Fly charges out of the gate with the album’s first single, the hard and sweet power pop confection of “This Is It”, which hits like a rocking outtake from REM’s Monster, with Hawkins’ melodic counter-melodies snaking through slamming chords and sweet jangling guitar, hooking the listener with its infectious melody that sticks in the head long after the first listen. This is irresistible power pop for the new millennium; familiar yet singular. The hard-charging “I Still Want You” kicks off with driving drums and acoustic guitar and ignites at the choruses with layers of fiery Hüsker Dü-esque power chords and Hawkins’ yearning vocals of lost love. “What’s Your Name” recalls Fun House-era Stooges or the New York Dolls in its hard-glam crunch and Pete Thomas’ brutal drumming, which is showcased throughout the album like a rhythmic centerpiece. From the first razor chords of “I Believe In You,” with its undeniable rhythm, one hears traces of everything from The Jam to Ray Charles’ 50s swing (in Morgan Fisher’s ecstatic piano lines) to the pristine pre-rock pop of The Wrecking Crew with Hawkins’ mantric vocals and Stringfellow’s searing rock lead guitar lines converging into a tight and impactful piece that Hawkins penned as an encouragement to his daughter. The rocking “She’s An Angel“ draws on Bob Dylan’s ‘thin wild mercury sound’ in this ode to an elusive real-life Goddess, with Fisher’s driving piano, Stringfellow’s screaming guitar and Pete Thomas’ pounding beat adding an urgency to this emotional ode to Desire.

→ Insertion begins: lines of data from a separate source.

-- ==== Sys2Proof/Machine/Boot.lean ====
section
/-! DEFINITION. The boot (R395): the strap record, the Locksmith's checks, the firmware or recovery, and what Ixzento restores before the first load. -/

namespace Sys2Proof.Machine

/-- R252, R397: no load has been asked for since package reset. -/
def State.fresh (s : State) : Bool := !s.loadAsked

/-- R260, R261: the strap record applied; with a wrong CRC every bank stays Cold. -/
def State.applyStraps (s : State) : State :=
  (s.record 0).elim s (fun b => s.each (List.range 24) (fun s n =>
    let s1 := s.rsetf (bankReg n 0) 8 3 (leAt b (12 * n) 1)
    let s2 := (s1.rput (bankReg n 0x14) (BitVec.ofNat 64 (leAt b (12 * n + 4) 4))).rput (bankReg n 0x18) (BitVec.ofNat 64 (leAt b (12 * n + 8) 4))
    if leAt b (12 * n + 1) 1 = 1 ∧ s2.domAllows (672 + n) 0 then s2.domApply (672 + n) 0 else s2))

/-- R378, R379: at every boot a slot whose programme was cut short reads BAD, and BBLOST is set where the battery-backed slots lost theirs. -/
def State.keyCheck (s : State) : State :=
  let s1 := s.each s.cutSlots (fun s i => if (s.kslot i).st = 2 then s else s.setKslot i { st := 3 })
  let s2 := if s.bbGone then s1.sticky (lsmReg 0) 30 else s1
  { s2 with cutSlots := [], bbGone := false }

/-- R384, R395: the firmware of slot A, or of slot B. -/
def State.bootFirmware (s : State) : Option Firmware :=
  match s.firmwareOf (s.flashBytes 0 0x02000000) with
  | some f => some f
  | none => s.firmwareOf (s.flashBytes 0x02000000 0x02000000)

/-- R338: the fault record restored; a bank it marks is Cold. -/
def State.restoreFaults (s : State) : State :=
  (s.record 3).elim s (fun b =>
    let regs := (List.range 17).map (fun i => 0x100 + 4 * i) ++ (List.range 4).map (fun i => 0x180 + 4 * i) ++ [0x190, 0x194]
    let s1 := s.each ((List.range 23).zip regs) (fun s e =>
      s.rput (asyReg e.2) (s.rget (asyReg e.2) ||| (BitVec.ofNat 64 (leAt b (4 * e.1) 4) &&& (if e.2 = 0x194 then 0x00FFFFFF else 0xFFFFFFFF))))
    s1.each ((List.range 152).map (544 + ·)) (fun s n => if s.domFailed n && s.dom n != 2 then s.domApply n 2 else s))

/-- R437: the system record: PKG while every link is DOWN (R297), REMTMO, the route table, then the links that LINKEN names. -/
def State.applySystem (s : State) : State :=
  (s.record 1).elim s (fun b =>
    let down := (List.range 32).all (fun l => decide (s.lstate l = 0))
    let s1 := if down then s.ixPut (chvReg 0x900) (leAt b 0 2) else s
    let s2 := s1.ixPut (chvReg 0x904) (leAt b 2 2 * 2 ^ 16)
    let s3 := s2.each (List.range 4096) (fun s p => s.ixPut (chvReg (0x4000 + 4 * p)) (leAt b (0x40 + 4 * p) 4))
    s3.each (List.range 32) (fun s l =>
      if (leAt b 4 4).testBit l && !s.rb (chl l 0) 31 then s.ixPut (chl l 0) (s.linkCtlNow l true).toNat else s))

/-- R474, R475: the straps and the keys are read, and the boot sequence has begun. -/
def State.bootChecks (s : State) : State :=
  let s1 := if s.fresh then s.applyStraps else s
  { s1.keyCheck with bootDue := false }

/-- R395: in recovery the boot ROM listens on UART0: 115,200 baud, 8 data bits, no parity, 1 stop bit. -/
def State.recoveryUart (s : State) : State := s.setUart 0 ((s.uart 0).set 0 115200 8 none 1 false)

/-- BOOT_SEQUENCE (R395, R340, R370, R371): from the release of a reset to the start of the first load; `fails` are the elements that fail the
power-up sweep. -/
def execBootSequence (fails : SweepFails) (s : State) : Out :=
  if !s.bootDue || s.hot || !s.vin || !s.coreRuns 0 then ok s
  else
    let toLoad := s.fresh || s.rb (cmpReg 0) 28
    let s2 := s.flashOn.bootChecks
    match s2.bootFirmware with
    | none =>
      let s3 := { s2 with recovery := true }.recoveryUart
      ok (if toLoad then s3.loadStart { boot := true, golden := true, serial := true, image := s3.slotImage 1 } else s3)
    | some f =>
      let s3 := ({ s2 with fw := some f }).restoreFaults.applySystem
      let s4 := s3.rsetb (asyReg 8) 30 (!Config.sliceRefs)
      let s5 := if toLoad && s4.rb (asyReg 0) 31 then s4.powerUpSweep fails.lasting fails.once else s4
      ok (if toLoad then s5.loadStart { boot := true, image := s5.slotImage 0 } else s5)

end Sys2Proof.Machine
end

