-- ==== Sys2Proof/Machine/Dispatch.lean ====
section
/-! DEFINITION. One arm per command: one direct call of its meaning. -/

namespace Sys2Proof.Machine
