/-- The highest version served (R431, R438). -/
def topOf (v : State) : Nat := if v.recovery then 0x0100 else 0x0102

/-- R428 to R431: what OPEN does. The version agreed is the lower of HVMAX and the device's; a version out of range, a reserved MODE, a CONTROL session that exists, and too many sessions are refused. Else a session is
added, bound to the endpoint, its first request SEQ + 1; CONTROL is granted at once where no proof is needed, closing the old session in a takeover, and else a 32-byte challenge is sent. -/
def Opens (v : State) (q : Req) (u : State) : Prop :=
  let hvmax := beAt q.p 2 2
  let mode := beAt q.p 4 1
  let agreed := min hvmax (topOf v)
  let low : Prop := agreed < max (beAt q.p 0 2) 0x0100
  let busy : Prop := mode = 1 ∧ (v.ix.sessions.find? (·.control)).isSome = true
  let full : Prop := (if v.recovery then 1 else 8) ≤ v.ix.sessions.length
  let id := freshId v.ix.used 65536 (v.freeNow.toNat % 65536)
  let proof : Bool := match q.ep with | .udp _ _ => !(v.lsmOpen && v.noKeys) | .uart => !(v.lsmOpen && v.noKeys) | _ => false
  let y : Session := { id := id, ep := q.ep, minor := agreed % 256, expect := q.seq + 1 }
  let added (w : State) : Prop := w.free = v.free + 5 ∧ w.ix.used = (id :: v.ix.used).take 65534 ∧ Only [.free, .ix] v w
  let reply (w : State) (g : Nat) (c : List Byte) : Prop := Replied w q stOk 0 (be 2 id ++ be 2 agreed ++ be 1 g ++ be 3 0 ++ c) u
  (low → Replied v q stBadVersion 0 (be 2 0x0100 ++ be 2 (topOf v)) u) ∧
  (¬ low → 2 < mode → BadParam v q 4 u) ∧
  (¬ low → busy → Replied v q stBusy 0 [] u) ∧
  (¬ low → mode ≤ 2 → ¬ busy → full → Replied v q stSessionFull 0 [] u) ∧
  (¬ low → mode ≤ 2 → ¬ busy → ¬ full → id ≠ 0 → v.session id = none → id ≠ q.sid →
    (mode = 0 → ∃ w, added w ∧ w.ix.sessions = v.ix.sessions ++ [y] ∧ reply w 0 (List.replicate 32 0)) ∧
    (1 ≤ mode → proof = true → ∃ w c, added w ∧ w.ix.sessions = v.ix.sessions ++ [{ y with takeover := decide (mode = 2), challenge := some c }] ∧ c.length = 32 ∧ reply w 0 c) ∧
    (1 ≤ mode → proof = false → (v.ix.sessions.find? (·.control)) = none → ∃ w, added w ∧ w.ix.sessions = v.ix.sessions ++ [{ y with control := true }] ∧ reply w 1 (List.replicate 32 0)))

end Sys2Proof

/-- R428 to R432, R435, R436: the session and query opcodes. HELLO and IDENTITY say what the package is; OPEN, PROVE and CLOSE make, raise and end a
session; a wrong proof closes it. RELAY sends its packet on and waits. HEALTH and VIOL_READ return registers and the counters that are not zero;
VIOL_CLEAR clears them. Commands: HELLO, OPEN, PROVE, CLOSE, KEEPALIVE, RELAY, IDENTITY, HEALTH, VIOL_READ, VIOL_CLEAR. Choices and readings of the
model that it rests on: log entries 2, 111, 112, 119, 120, 174, 187. -/
def Obligations.SessionsAndQueries : Prop :=
  let hello (v : State) (q : Req) (u : State) : Prop := Replied v q stOk 0 (be 2 0x0100 ++ be 2 (topOf v) ++ be 2 0x0032 ++ be 1 0xA1 ++ be 1 0 ++ be 2 v.ownPkg ++ be 2 0 ++ be 8 Config.devid.toNat) u
  Row0 .ixHello 0x00 0 hello ∧ Row .ixHello 0x00 0 0 0 0 hello ∧ Row0 .ixOpen 0x01 8 Opens ∧ Row .ixOpen 0x01 0 0 8 8 Opens ∧
  Row .ixProve 0x02 0 1 384 384 (fun v q u => ∀ y, v.session q.sid = some y →
    (y.challenge = none → Replied v q stOk 0 (be 1 (if y.control then 1 else 0) ++ be 3 0) u) ∧
    (∀ c, y.challenge = some c →
      let good : Prop := ∃ k ∈ v.ownerKeys, rsaOk k (beAt q.p 0 384) (sha256 (c ++ be 8 Config.devid.toNat ++ be 2 q.sid)) = true
      let other := v.ix.sessions.find? (·.control)
      (¬ good → ∃ v1 w, FlashLit v v1 [] ∧ Replied v1 q stDenied 0 [] w ∧ u = w.closeSession q.sid ∧ u.session q.sid = none) ∧
      (good → other.isSome = true → y.takeover = false → ∃ v1, FlashLit v v1 [] ∧ Replied v1 q stBusy 0 [] u) ∧
      (good → other = none → ∃ w, FlashLit v w [.ix] ∧ w.session q.sid = some { y with control := true, challenge := none, takeover := false } ∧ (∀ j, j ≠ q.sid → w.session j = v.session j) ∧ Replied w q stOk 0 (be 1 1 ++ be 3 0) u) ∧
      (∀ o, good → other = some o → y.takeover = true → o.id ≠ q.sid → ∃ w, FlashLit v w [.ix] ∧ w.session o.id = none ∧ w.session q.sid = some { y with control := true, challenge := none, takeover := false } ∧ Replied w q stOk 0 (be 1 1 ++ be 3 0) u))) ∧
  Row .ixClose 0x03 0 1 0 0 (fun v q u => ∃ w, Replied v q stOk 0 [] w ∧ u.session q.sid = none ∧ (∀ j, j ≠ q.sid → u.session j = w.session j) ∧
    u.ix.push = (if (w.ix.push.map (·.session)) = some q.sid then none else w.ix.push) ∧ Only [.ix] w u) ∧
  Row .ixKeepalive 0x04 0 1 0 0 (fun v q u => Replied v q stOk 0 [] u) ∧
  Row .ixRelay 0x08 2 2 20 1436 (fun v q u => (4096 ≤ beAt q.p 0 2 → BadParam v q 0 u) ∧ (beAt q.p 0 2 < 4096 → ∃ w, Waits v q (.relay (beAt q.p 0 2) (beAt q.p 10 4)) w ∧ u = w.sendMgmt (beAt q.p 0 2) (q.p.drop 4))) ∧
  Row .ixIdentity 0x10 0 1 0 0 (fun v q u => let f := v.fw.getD {}; Replied v q stOk 0 (be 2 0x0032 ++ be 1 0xA1 ++ be 1 0 ++ be 4 f.ver.toNat ++ be 4 v.fwsvn ++ be 8 Config.devid.toNat ++ be 2 v.ownPkg ++ be 2 0 ++
    be 6 Config.macAddr.toNat ++ be 2 0 ++ be 2 0x0100 ++ be 2 (topOf v) ++ be 1 1 ++ be 1 (v.rf (chvReg 0) 0 8) ++ be 1 (v.rf (chvReg 0) 8 8) ++ be 1 0) u) ∧
  Row .ixHealth 0x11 0 1 0 0 (fun v q u => RepliedRegs v q stOk 0 ((List.range 32).map (fun r => (⟨.tnkBase, 0, 4 * r⟩ : Reg)) ++ [cmpReg 0, cmpReg 0x10, cmpReg 0x18, cmpReg 0x14, asyReg 8, lsmReg 0, ntyReg 0, wdgStat]) (be 4 v.ix.dropped) u) ∧
  Row .ixViolRead 0x12 0 1 4 4 (fun v q u =>
    let all := (violAll.map (fun g => (g.addr, v.rf g 0 16))).filter (fun e => decide (e.2 ≠ 0))
    let first := beAt q.p 0 4
    let part := (all.drop first).take 100
    Replied v q stOk 0 (be 4 (if first + part.length < all.length then first + part.length else 0) ++ be 2 part.length ++ be 2 0 ++ part.flatMap (fun e => be 8 e.1 ++ be 2 e.2 ++ be 2 0)) u) ∧
  Row .ixViolClear 0x13 0 2 0 0 (fun v q u => ∃ w, (∀ g ∈ violAll, w.rf g 0 16 = 0) ∧ KeepRegs violAll v w ∧ Only [.regs] v w ∧ Replied w q stOk 0 [] u)
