-- ==== Sys2Proof/Laws/Store.lean ====
section
/-! SUPPORT. Laws of sparse data: what a key reads as after each operation, and that every operation keeps the canonical form. -/

namespace Sys2Proof.Machine.Store

variable {α : Type}

@[simp] theorem get_nil (d : α) (i : Nat) : Store.get d [] i = d := rfl

@[simp] theorem get_erase_same (d : α) (m : Store α) (i : Nat) : Store.get d (Store.erase m i) i = d := by
  induction m with
  | nil => rfl
  | cons e t ih =>
    obtain ⟨k, v⟩ := e
    by_cases h : i = k <;> simp [Store.erase, Store.get, h] <;> simpa [h] using ih

theorem get_erase_ne (d : α) (m : Store α) {i j : Nat} (h : j ≠ i) : Store.get d (Store.erase m i) j = Store.get d m j := by
  induction m with
  | nil => rfl
  | cons e t ih =>
    obtain ⟨k, v⟩ := e
    by_cases hk : i = k
    · subst hk; simp [Store.erase, Store.get, h, ih]
    · simp [Store.erase, Store.get, hk, ih]

theorem get_insert_ne (d : α) (m : Store α) {i j : Nat} (x : α) (h : j ≠ i) : Store.get d (Store.insert m i x) j = Store.get d m j := by
  induction m with
  | nil => simp [Store.insert, Store.get, h]
  | cons e t ih =>
    obtain ⟨k, v⟩ := e
    by_cases hk : i < k <;> simp [Store.insert, Store.get, hk, h, ih]

theorem get_insert_erase (d : α) (m : Store α) (i : Nat) (x : α) : Store.get d (Store.insert (Store.erase m i) i x) i = x := by
  induction m with
  | nil => simp [Store.erase, Store.insert, Store.get]
  | cons e t ih =>
    obtain ⟨k, v⟩ := e
    by_cases hk : i = k
    · simpa [Store.erase, hk] using (hk ▸ ih)
    · by_cases hl : i < k <;> simp [Store.erase, Store.insert, Store.get, hk, hl, ih]

/-- A read after a write to the same key gives the value written. -/
@[simp] theorem get_put_same [DecidableEq α] (d : α) (m : Store α) (i : Nat) (x : α) : Store.get d (Store.put d m i x) i = x := by
  unfold Store.put
  split
  · next h => simp [h]
  · exact get_insert_erase d m i x

/-- A write leaves every other key alone, whatever an unlisted key reads as there. -/
theorem get_put_ne [DecidableEq α] {d' : α} (d : α) (m : Store α) {i j : Nat} (x : α) (h : j ≠ i) :
    Store.get d' (Store.put d m i x) j = Store.get d' m j := by
  unfold Store.put
  split
  · exact get_erase_ne d' m h
  · rw [get_insert_ne d' _ x h, get_erase_ne d' m h]

/-- What any key reads as after a write. -/
theorem get_put [DecidableEq α] (d : α) (m : Store α) (i j : Nat) (x : α) :
    Store.get d (Store.put d m i x) j = if j = i then x else Store.get d m j := by
  split
  · next h => subst h; exact get_put_same d m j x
  · next h => exact get_put_ne d m x h

/-! The canonical form. -/

/-- Strictly rising keys, as a proposition: every key lies above the bound and the tail rises from it. -/
theorem rising_cons (lo : Option Nat) (k : Nat) (v : α) (t : Store α) :
    Store.rising lo ((k, v) :: t) = (lo.all (· < k) && Store.rising (some k) t) := by
  cases lo <;> simp [Store.rising]

theorem rising_weaken {a b : Nat} (h : a ≤ b) {m : Store α} (hm : Store.rising (some b) m = true) : Store.rising (some a) m = true := by
  cases m with
  | nil => rfl
  | cons e t =>
    obtain ⟨k, v⟩ := e
    simp [Store.rising] at hm ⊢
    exact ⟨by omega, hm.2⟩

theorem rising_none {b : Nat} {m : Store α} (hm : Store.rising (some b) m = true) : Store.rising none m = true := by
  cases m with
  | nil => rfl
  | cons e t => obtain ⟨k, v⟩ := e; simp [Store.rising] at hm ⊢; exact hm.2

theorem rising_erase {m : Store α} {lo : Option Nat} (i : Nat) (hm : Store.rising lo m = true) : Store.rising lo (Store.erase m i) = true := by
  induction m generalizing lo with
  | nil => rfl
  | cons e t ih =>
    obtain ⟨k, v⟩ := e
    rw [rising_cons] at hm
    simp only [Bool.and_eq_true] at hm
    by_cases hk : i = k
    · simp only [Store.erase, hk, if_true]
      have := ih hm.2
      rw [← hk] at this ⊢
      cases lo with
      | none => exact rising_none (b := i) (by simpa [hk] using this)
      | some a =>
        have ha : a < k := by simpa using hm.1
        exact rising_weaken (b := i) (by omega) (by simpa [hk] using this)
    · simp only [Store.erase, hk, if_false, rising_cons, Bool.and_eq_true]
      exact ⟨hm.1, ih hm.2⟩

theorem mem_erase_ne {m : Store α} {i : Nat} {e : Nat × α} (h : e ∈ Store.erase m i) : e ∈ m ∧ e.1 ≠ i := by
  induction m with
  | nil => simp [Store.erase] at h
  | cons a t ih =>
    obtain ⟨k, v⟩ := a
    by_cases hk : i = k
    · simp only [Store.erase, hk, if_true] at h
      have := ih (hk ▸ h)
      exact ⟨List.mem_cons_of_mem _ this.1, this.2⟩
    · simp only [Store.erase, hk, if_false, List.mem_cons] at h
      rcases h with rfl | h
      · exact ⟨List.mem_cons_self, fun h => hk h.symm⟩
      · exact ⟨List.mem_cons_of_mem _ (ih h).1, (ih h).2⟩

theorem rising_insert {m : Store α} {lo : Option Nat} {i : Nat} (x : α) (hm : Store.rising lo m = true) (hlo : lo.all (· < i) = true)
    (hne : ∀ e ∈ m, e.1 ≠ i) : Store.rising lo (Store.insert m i x) = true := by
  induction m generalizing lo with
  | nil => simp [Store.insert, rising_cons, hlo, Store.rising]
  | cons a t ih =>
    obtain ⟨k, v⟩ := a
    rw [rising_cons, Bool.and_eq_true] at hm
    by_cases hk : i < k
    · simp [Store.insert, hk, rising_cons, hlo, hm.2]
    · have hki : k < i := by
        have := hne (k, v) List.mem_cons_self
        simp at this; omega
      simp only [Store.insert, hk, if_false, rising_cons, Bool.and_eq_true]
      exact ⟨hm.1, ih hm.2 (by simpa using hki) (fun e he => hne e (List.mem_cons_of_mem _ he))⟩

/-- A write keeps the keys rising. -/
theorem rising_put [DecidableEq α] (d : α) {m : Store α} (i : Nat) (x : α) (hm : Store.rising none m = true) :
    Store.rising none (Store.put d m i x) = true := by
  unfold Store.put
  split
  · exact rising_erase i hm
  · exact rising_insert x (rising_erase i hm) rfl (fun e he => (mem_erase_ne he).2)

theorem mem_insert {m : Store α} {i : Nat} {x : α} {e : Nat × α} (h : e ∈ Store.insert m i x) : e = (i, x) ∨ e ∈ m := by
  induction m with
  | nil => simpa [Store.insert] using h
  | cons a t ih =>
    obtain ⟨k, v⟩ := a
    by_cases hk : i < k
    · simpa [Store.insert, hk] using h
    · simp only [Store.insert, hk, if_false, List.mem_cons] at h ⊢
      rcases h with rfl | h
      · exact .inr (.inl rfl)
      · exact (ih h).imp_right .inr

@[simp] theorem wf_nil [DecidableEq α] (d : α) : Store.wf d [] = true := rfl

theorem wf_iff [DecidableEq α] {d : α} {m : Store α} : Store.wf d m = true ↔ Store.rising none m = true ∧ ∀ e ∈ m, e.2 ≠ d := by
  simp [Store.wf]

/-- A write keeps the canonical form. -/
theorem wf_put [DecidableEq α] (d : α) {m : Store α} (i : Nat) (x : α) (hm : Store.wf d m = true) : Store.wf d (Store.put d m i x) = true := by
  rw [wf_iff] at hm ⊢
  refine ⟨rising_put d i x hm.1, fun e he => ?_⟩
  unfold Store.put at he
  split at he
  · exact hm.2 e (mem_erase_ne he).1
  · next hx =>
    rcases mem_insert he with rfl | h
    · exact hx
    · exact hm.2 e (mem_erase_ne h).1

/-- Keeping some entries keeps the keys rising. -/
theorem rising_filter {m : Store α} {lo : Option Nat} (p : Nat × α → Bool) (hm : Store.rising lo m = true) :
    Store.rising lo (m.filter p) = true := by
  induction m generalizing lo with
  | nil => rfl
  | cons e t ih =>
    obtain ⟨k, v⟩ := e
    rw [rising_cons, Bool.and_eq_true] at hm
    by_cases hp : p (k, v) = true
    · simp only [List.filter_cons, hp, if_true, rising_cons, Bool.and_eq_true]
      exact ⟨hm.1, ih hm.2⟩
    · simp only [List.filter_cons, hp]
      have := ih hm.2
      cases lo with
      | none => exact rising_none this
      | some a => exact rising_weaken (le_of_lt (by simpa using hm.1)) this

theorem wf_filter [DecidableEq α] (d : α) {m : Store α} (p : Nat × α → Bool) (hm : Store.wf d m = true) : Store.wf d (m.filter p) = true := by
  rw [wf_iff] at hm ⊢
  exact ⟨rising_filter _ hm.1, fun e he => hm.2 e (List.mem_filter.mp he).1⟩

theorem wf_keep [DecidableEq α] (d : α) {m : Store α} (p : Nat → Bool) (hm : Store.wf d m = true) : Store.wf d (Store.keep p m) = true := by
  rw [wf_iff] at hm ⊢
  exact ⟨rising_filter _ hm.1, fun e he => hm.2 e (List.mem_filter.mp he).1⟩

theorem rising_map {β : Type} {m : Store α} {lo : Option Nat} (f : Nat → α → β) (hm : Store.rising lo m = true) :
    Store.rising lo (m.map (fun e => (e.1, f e.1 e.2))) = true := by
  induction m generalizing lo with
  | nil => rfl
  | cons e t ih =>
    obtain ⟨k, v⟩ := e
    rw [rising_cons, Bool.and_eq_true] at hm
    simp only [List.map_cons, rising_cons, Bool.and_eq_true]
    exact ⟨hm.1, ih hm.2⟩

theorem wf_mapVals [DecidableEq α] (d : α) {m : Store α} (f : Nat → α → α) (hm : Store.rising none m = true) :
    Store.wf d (Store.mapVals d f m) = true := by
  rw [wf_iff]
  refine ⟨rising_filter _ (rising_map f hm), fun e he => ?_⟩
  simpa using (List.mem_filter.mp he).2

theorem wf_putBytes {m : Store Byte} (b : List Byte) (i : Nat) (hm : Store.wf 0#8 m = true) : Store.wf 0#8 (Store.putBytes m i b) = true := by
  induction b generalizing m i with
  | nil => exact hm
  | cons x t ih => exact ih (i + 1) (wf_put 0#8 i x hm)

theorem wf_foldl_put [DecidableEq α] (d : α) {β : Type} (l : List β) (k : β → Nat) (v : β → α) {m : Store α} (hm : Store.wf d m = true) :
    Store.wf d (l.foldl (fun x e => Store.put d x (k e) (v e)) m) = true := by
  induction l generalizing m with
  | nil => exact hm
  | cons e t ih => exact ih (wf_put d _ _ hm)

theorem wf_copyRange {src dst : Store Byte} (lo n : Nat) (hm : Store.wf 0#8 dst = true) (dest : Nat) :
    Store.wf 0#8 (Store.copyRange src lo n dst dest) = true :=
  wf_foldl_put 0#8 _ _ _ (wf_filter 0#8 _ hm)

theorem wf_dup [DecidableEq α] (d : α) {m : Store α} (lo n dest : Nat) (hm : Store.wf d m = true) :
    Store.wf d (Store.dup d m lo n dest) = true :=
  wf_foldl_put d _ _ _ (wf_filter d _ hm)

/-- A byte outside the written ones reads as before. -/
theorem get_putBytes_outside {m : Store Byte} (b : List Byte) {i j : Nat} (h : j < i ∨ i + b.length ≤ j) :
    Store.get 0#8 (Store.putBytes m i b) j = Store.get 0#8 m j := by
  induction b generalizing m i with
  | nil => rfl
  | cons x t ih =>
    simp only [Store.putBytes]
    rw [ih (by simp at h; omega), get_put_ne _ _ _ (by simp at h; omega)]

end Sys2Proof.Machine.Store
end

“You Are The One I Want” kicks off the second half of the album with an infectious New Order-meets-The Cure vibe that leads straight to the dancefloor, with its incessant rhythm, Hawkins’ devotional lyrics, soaring high 80s guitar runs and Stringfellow’s ethereal synth lines, coalescing to a powerful climax. The triumphant opening chords of “Truth to Power” ring out with urgency in this anthem for a new revolution, recalling early CSNY or The Grateful Dead in its call for unity and justice. It is a song truly of the moment and you can hear the weight of the times and a resilient idealism in Hawkins’ voice. On “Sick Of This Town,” the idealism gives way to anger and disgust at the rise of Fascism in the US. Melding doo-doo-doo bubblegum pop with hard-hitting punk vibes, Hawk again combines disparate elements into a unique and powerful punch that is as thought-provoking as it is toe-tapping. The mesmerizing “Everstill” is a dreamy VU-inspired song that speaks to eternal love in a beautiful metaphoric poesy and signals the beginning of the end of the album with its lush backing vocals and a lilting Vox organ, and makes way for the stunning climax of “Lost Our Way,” a sprawling psychedelic paean to the chaos of the current moment and fear for the future in a heartfelt sonic cry, spoken from father to daughter. This is an extremely powerful and poignant song cycle that takes the listener through a whole range of human emotions; joy, sorrow, yearning, fear, triumph, despair, and hope, and it will likely reverberate for decades to come.